The feudal lords of West Pakistan, masquerading as socialists under Bhutto’s People’s Party, refused to hand over power to a commoner from the Eastern wing despite the fact that the latter had won an overwhelming majority in the parliament.
Bhutto was their leader then and his daughter, Benazir, headed the coterie later.
During the entire history of the country, education has remained sadly neglected. Educational reforms, whenever carried out, such as those of President Ayub or of Prime Minister Z.A. Bhutto, touched the issues only superficially without developing a questioning mind among the youth of the country to challenge the feudal domination.
The result of such a criminal neglect of the educational sector is that today nearly a third of 5-9 year olds are out of school and literacy rate is 38 per cent only. Allocations for education have lingered for years around 2.3 per cent of GNP per annum as against a minimum of 4 per cent recommended by the UN.
Here in the US, highest priority is given to education. Readers of this column would recall that the single most significant factor in their ability to reach this country has been their education back home.
Reverting to the situation in Pakistan, one finds that now the students who opt for science subjects fail to apply a scientific approach to their subject, as the educational system stifles their imagination, creativity and curiosity. It is the spirit of inquiry that makes a nation, and its absence mars it and relegates it to the dustbin of history.
Pakistan is producing now less than 100 PhDs, as against 5,000 by India!
Education is not, lamentably, considered crucial, the very life-blood for the society’s survival and progress.
The generation that came to Pakistan from India carrying with them a high value for education has gradually faded out and their children too have absorbed the feudalistic spirit of getting something for nothing. Or, they have managed to leave the country for foreign lands where they could labor and live well, unhindered and unsuppressed by the ruling elite.

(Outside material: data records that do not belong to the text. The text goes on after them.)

-- ==== Sys2Proof/Machine/Flags.lean ====
section
/-! DEFINITION. The flags are `SCAN_EN`, `PRESSED` and `TS_VALID` (spec/10_state.md R24): the comparison that decides whether an
edge sets two of them, and the words in which the host reads two of them. -/

namespace Sys2Proof.Machine

/-- Milliseconds since the last accepted edge, modulo 2^32 (R84, R85). -/
def edgeDelta (s : State) (t : Time) : Time := t - s.lastTs

/-- The debounce test: the first edge since reset passes, a later one if strictly more than the window has passed, unsigned
(R84, R85, R90). It does not read `PRESSED` (R86). -/
def edgeAccepted (c : Config) (s : State) (t : Time) : Bool :=
  !s.tsValid || decide (c.debounceWindowMs < (edgeDelta s t).toNat)

/-- `TAKE`'s response: the flag, zero-extended (R60, R87). -/
def takeWord (s : State) : RspWord := (BitVec.ofBool s.pressed).setWidth 16

/-- `RDSTAT`'s response: `SEG`, `SEL`, `CURSOR`, `SCAN_EN`, `PRESSED`, from bit 15 down (R60, R96). -/
def statusWord (s : State) : RspWord :=
  s.seg ++ s.sel ++ s.cursor ++ BitVec.ofBool s.scanEn ++ BitVec.ofBool s.pressed

end Sys2Proof.Machine
end

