-- ==== Sys2Proof/Machine/Ops.lean ====
section
/-! DEFINITION. The operations the instructions share: writes of the state elements, `renderDigit`, the scan tick, the debounce
update, and what the ports do around an operation. The block takes no exception and returns from none (spec/60_exceptions.md
R103, R112, R114), so no operation here enters or leaves a handler: an event's own operation is all there is. -/

namespace Sys2Proof.Machine

/-! ## Writes -/

/-- Write the position latch; the pins show it at once (R16, R26). -/
def State.driveSel (s : State) (v : SelLines) : State :=
  { s with sel := v, pinTrace := s.pinTrace ++ [⟨v, s.seg⟩] }

/-- Write the segment latch; the pins show it at once (R15, R26). -/
def State.driveSeg (s : State) (v : SegLines) : State :=
  { s with seg := v, pinTrace := s.pinTrace ++ [⟨s.sel, v⟩] }

/-- Write the scan counter (R14). -/
def State.setCursor (s : State) (v : Cursor) : State := { s with cursor := v }

/-- Write `SCAN_EN` (R17). -/
def State.setScanEn (s : State) (b : Bool) : State := { s with scanEn := b }

/-- Write `DV`, all 16 bits at once (R18, R37). -/
def State.setDv (s : State) (v : Value) : State := { s with dv := v }

/-- Write `PRESSED` (R19). -/
def State.setPressed (s : State) (b : Bool) : State := { s with pressed := b }

/-- Drive the response port with `rsp_valid = 1` (R26, R60). -/
def State.respond (s : State) (w : RspWord) : State := { s with rsp := some w }

/-! ## The display -/

/-- `renderDigit(v, pos, dp)` (R67): no write for an invalid value (R68) or position (R69); else deactivate every position,
write the eight segment lines, activate. -/
def renderDigit (c : Config) (v : Byte) (pos : Int) (dp : Bool) (s : State) : State :=
  if v.toNat > c.digitMax then s
  else
    match positionLines c pos, encodeDigit c v with
    | some lines, some m => ((s.driveSel 0b0000#4).driveSeg (segLevels dp m)).driveSel lines
    | _, _ => s

/-- `scanTick` (R72): nothing while scanning is disabled (R75); else render the digit at the cursor, then count down. -/
def scanTick (c : Config) (s : State) : State :=
  if s.scanEn then
    (renderDigit c (digitAt s.dv s.cursor) s.cursor.toNat (dpAt c s.cursor.toNat) s).setCursor
      (nextCursor c s.cursor)
  else s

/-! ## The debounce filter -/

/-- `EDGE(t)` (R84): an accepted edge moves the timestamp and sets both flags; a dropped edge writes nothing. -/
def edgeUpdate (c : Config) (t : Time) (s : State) : State :=
  if edgeAccepted c s t then { s with lastTs := t, tsValid := true, pressed := true } else s

/-! ## The ports -/

/-- The value on `rsp`: the response, or a free value while `rsp_valid = 0` (R26, U14; log 2). -/
def State.rspPort (s : State) : RspWord := s.rsp.getD (Config.idleRsp s.draws)

/-- The output ports, driven continuously from the latches (R26). -/
def State.outputs (s : State) : Outputs where
  seg := s.seg
  sel := s.sel
  pressed := s.pressed
  rspValid := s.rsp.isSome
  rsp := s.rspPort

/-- The port `now`: the low 32 bits of the platform's count (R25, R116), so it wraps from 2^32 − 1 to 0 (R91). -/
def Inputs.now (p : Inputs) : Time := BitVec.ofNat 32 p.ms

/-- What the block does next with what its input ports present. -/
inductive Pending where
  /-- Reset is asserted. -/
  | reset
  /-- A command word waits. -/
  | command (w : CmdWord)
  /-- A button edge waits, at this time. -/
  | edge (t : Time)
  /-- A scan tick waits. -/
  | tick
  /-- Nothing is left of this cycle. -/
  | nothing
  deriving DecidableEq, Repr

/-- Reset shuts out everything else (R122); within a cycle the command runs first, then the edge, then the tick (R111). -/
def Inputs.pending (p : Inputs) : Pending :=
  if p.rst then .reset
  else if p.cmdValid then .command p.cmd
  else if p.btnFall then .edge p.now
  else if p.tick then .tick
  else .nothing

/-- The command is taken off the port; the response port is this command's from now on (R26, R45; log 10). -/
def State.acceptCommand (s : State) : State :=
  { s with inp.cmdValid := false, rsp := none, pinTrace := [], draws := s.draws + 1 }

/-- The edge pulse is taken off its port. The cycle goes on, and with it the response of the cycle's command. -/
def State.acceptEdge (s : State) : State :=
  { s with inp.btnFall := false, pinTrace := [], draws := s.draws + 1 }

/-- The tick pulse is taken off its port. -/
def State.acceptTick (s : State) : State :=
  { s with inp.tick := false, pinTrace := [], draws := s.draws + 1 }

/-- The rising clock edge that ends a cycle: the response port falls (R26) and the ports take what the next cycle presents; when
nothing more is to come they stay idle (R136; log 3). -/
def State.clockEdge (s : State) : State :=
  { s with inp := s.feed.headD s.inp, feed := s.feed.tail, rsp := none, pinTrace := [], draws := s.draws + 1 }

/-- The next cycle's millisecond count is below this one's, which no platform of R116 lets happen. -/
def State.nowGoesBack (s : State) : Bool := s.feed.head?.any fun c => decide (c.ms < s.inp.ms)

/-- A cycle with `rst` asserted: every element takes its reset value, the cycle's command, tick and edge are ignored and no
response is given (R121, R122). The millisecond count is "not resettable by the block" (R116), and what later cycles present is not
the block's to clear either. -/
def State.resetCycle (s : State) : State :=
  { State.reset with inp := { Inputs.idle with ms := s.inp.ms }, feed := s.feed, draws := s.draws + 1 }

/-- A reserved word is executed as nothing (R55, R97; log 5). -/
def ignoreReserved (s : State) : State := s

/-- The output side at the start of an operation: no response, no pin state driven yet. -/
def State.clearOutputs (s : State) : State := { s with rsp := none, pinTrace := [] }

/-- The first moment not before `ms` at which the port `now` shows `t`. -/
def nextShowing (ms : Nat) (t : Time) : Nat := ms + (t - BitVec.ofNat 32 ms).toNat

/-- Put an operation on the ports of the current cycle, alone. An edge's cycle is the first one at which `now` shows its time (DESIGN
CHOICE, log 7); a command or a tick, which do not read `now`, leave the count alone. -/
def Inputs.presenting (p : Inputs) : Encoded → Inputs
  | .command w => { p with rst := false, cmdValid := true, cmd := w, tick := false, btnFall := false }
  | .event ev now =>
    { p with
      rst := false, cmdValid := false, tick := ev.getLsbD 0, btnFall := ev.getLsbD 1
      ms := if ev.getLsbD 1 then nextShowing p.ms now else p.ms }

end Sys2Proof.Machine
end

The unskilled, semi-skilled workers too managed to reach the Middle East to earn respectable wages. Their remittances enabled their families to send their children to schools. But, the rapacious politicians and their corrupt bureaucratic minions had, meanwhile, set up a system of ghost schools to misappropriate government funds. Ten per cent of some 42,000 schools in Sindh, for instance, had become schools on paper only. The percentage in Punjab was no better. The children of the workers in the Middle East, particularly those hailing from remote villages, had acquired the means to go to schools but there were no schools within easy reach. So they went to the religious schools attached to local mosques where they could hardly get the education that would enable them to eke out a living. The supremacy of the landlord remained undisturbed. The opportunity went to waste.
What we need today is expansion of educational facilities from elementary school to post-graduate levels, registration of religious schools, introducing secular subjects in their syllabi and enabling them financially to hire teachers for the new subjects, expansion of higher-level education in science and technology in concert with other Muslim countries. But, the most important factor is the change in the value system and the mindset concerning education.
The negative and hypocritical approach of the landed aristocracy will have to yield place to genuine appreciation of the need to spread education in the country. That can come only when the elected representatives are themselves educated. Some Pakistani newspapers have published lists of prominent landlords who are non-graduates. Some have not even crossed high school level!
Being thus sidelined would hopefully awaken them to the reality that the days of inheriting power and pelf by birth have come to an end. If they do not see the writing on the wall, the wind of change will sweep them down into dust.